The biggest challenge for baby food public nuisance litigation may be fashioning the remedy.  In public nuisance cases brought by government plaintiffs in many jurisdictions, including California, the remedy is not damages for past harm but abatement—or remediation—of the nuisance.  A heavy metals abatement plan for baby food would need to include an injunction directing the manufacturers to cease producing hazardous baby food, though issuing such an order would be difficult without an applicable regulatory scheme, and there is currently no regulation or legislation with which a court can demand compliance.  Plaintiffs could also seek greater oversight of baby food manufacturing or required testing by manufacturers. Abatement funds could also go to public education campaigns about heavy metal poisoning in children and programs to inform parents on how to provide well-rounded nutrition, as variety in a child’s diet can help minimize risk.  California could also provide additional benefits to low-income families who consume more commercial baby food than their wealthier counterparts.  

Depending on the characterization of the nuisance, addressing the root causes of heavy metals in baby food may be difficult because the issue of heavy metals in the food system is not one the baby food manufacturers created.  Therefore, it may be inappropriate to use funds from baby food manufacturers to fund abatement programs that remove heavy metals from the soil.  At the same time, abatement is a forward-looking remedy that seeks to eliminate the harm from occurring in the future.  Through this lens, funding a cleaner food supply so that baby food can be manufactured safely could mean that soil clean-up is an appropriate part of an abatement remedy. 

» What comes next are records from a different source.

theorem apart_asyStore (s : State) (x1 : Nat) (x2 : List Nat) (h : Apart z s) : Apart z (asyStore s x1 x2) := by
  unfold asyStore
  repeat' first | with_reducible assumption | intro _ | with_reducible apply apart_asyCrc | with_reducible apply apart_store | with_reducible apply apart_foldl  | with_reducible apply apart_ite | split | dsimp only | with_reducible apply apart_mk

theorem apart_bumpsFx (s : State) (x1 : List (Fld × Nat)) (h : Apart z s) : Apart z (bumpsFx s x1) := by
  unfold bumpsFx
  repeat' first | with_reducible assumption | intro _ | with_reducible apply apart_bump | with_reducible apply apart_foldl  | with_reducible apply apart_ite | split | dsimp only | with_reducible apply apart_mk

theorem apart_setsFx (s : State) (x1 : List (Fld × Nat)) (h : Apart z s) : Apart z (setsFx s x1) := by
  unfold setsFx
  repeat' first | with_reducible assumption | intro _ | with_reducible apply apart_setF | with_reducible apply apart_foldl  | with_reducible apply apart_ite | split | dsimp only | with_reducible apply apart_mk

theorem apart_faultsFx (s : State) (x1 : List (Nat × Nat × Nat × Nat)) (h : Apart z s) : Apart z (faultsFx s x1) := by
  unfold faultsFx
  repeat' first | with_reducible assumption | intro _ | with_reducible apply apart_sendFault | with_reducible apply apart_foldl  | with_reducible apply apart_ite | split | dsimp only | with_reducible apply apart_mk

theorem apart_writeAll (s : State) (x1 : Nat) (x2 : List (Nat × List Nat)) (h : Apart z s) : Apart z (writeAll s x1 x2).1 := by
  unfold writeAll
  refine apart_foldl_fst _ _ _ h (fun a p k => ?_)
  unfold writeOne
  exact apart_storeBrand _ _ _ _ k

theorem apart_writesFx (s : State) (x1 : Nat) (x2 : List (Nat × List Nat)) (h : Apart z s) : Apart z (writesFx s x1 x2) := by
  unfold writesFx
  repeat' first | with_reducible assumption | intro _ | with_reducible apply apart_writeAll | with_reducible apply apart_foldl  | with_reducible apply apart_foldl_fst | with_reducible apply apart_foldl_snd | with_reducible apply apart_ite_fst | with_reducible apply apart_ite_snd | with_reducible apply apart_ite | split | dsimp only | with_reducible apply apart_mk

theorem apart_heatFlag (s : State) (x1 : Nat) (h : Apart z s) : Apart z (heatFlag s x1) := by
  unfold heatFlag
  repeat' first | with_reducible assumption | intro _ | with_reducible apply apart_poke | with_reducible apply apart_foldl  | with_reducible apply apart_ite | split | dsimp only | with_reducible apply apart_mk

theorem apart_applyWork (s : State) (x1 : Nat) (x2 : Work) (h : Apart z s) : Apart z (applyWork s x1 x2) := by
  unfold applyWork
  repeat' first | with_reducible assumption | intro _ | with_reducible apply apart_bumpsFx | with_reducible apply apart_faultsFx | with_reducible apply apart_notesFx | with_reducible apply apart_setsFx | with_reducible apply apart_writesFx | with_reducible apply apart_foldl  | with_reducible apply apart_ite | split | dsimp only | with_reducible apply apart_mk

end Sys2Proof.Machine
end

Even if the abatement remedy for baby food is less concrete than in prior lead paint cases, high-profile public nuisance litigation, especially cases pursued by state attorneys general, can propel issues into the public consciousness and gain the attention of legislators.  For example, public nuisance lawsuits over environmental issues in the 1960s and 1970s led to legislation at the state level and, eventually, the Clean Water Act and Clean Air Act.  Governmental entities have also strategically used public nuisance legislation against fossil fuel companies in an attempt to spur legislative and regulatory action.  If a state like California were to pursue litigation, the publicity could reignite a sense of urgency in our legislative bodies, prodding them to pass legislation like the stalled Baby Food Safety Act.

Conclusion

Recent lead paint litigation has established California as a state particularly amenable to public nuisance claims. It has paved the way for the doctrine’s application to the present crisis of heavy metals in baby food.  Faced with regulatory and legislative failure, holding baby food manufacturers liable under a public nuisance theory could bring fresh attention to the issue and spur legislators and the FDA to action.  In an age of political polarization and regulatory stasis, public nuisance law can provide a valuable avenue for change and help provide today’s infants and children with a healthier, safer future.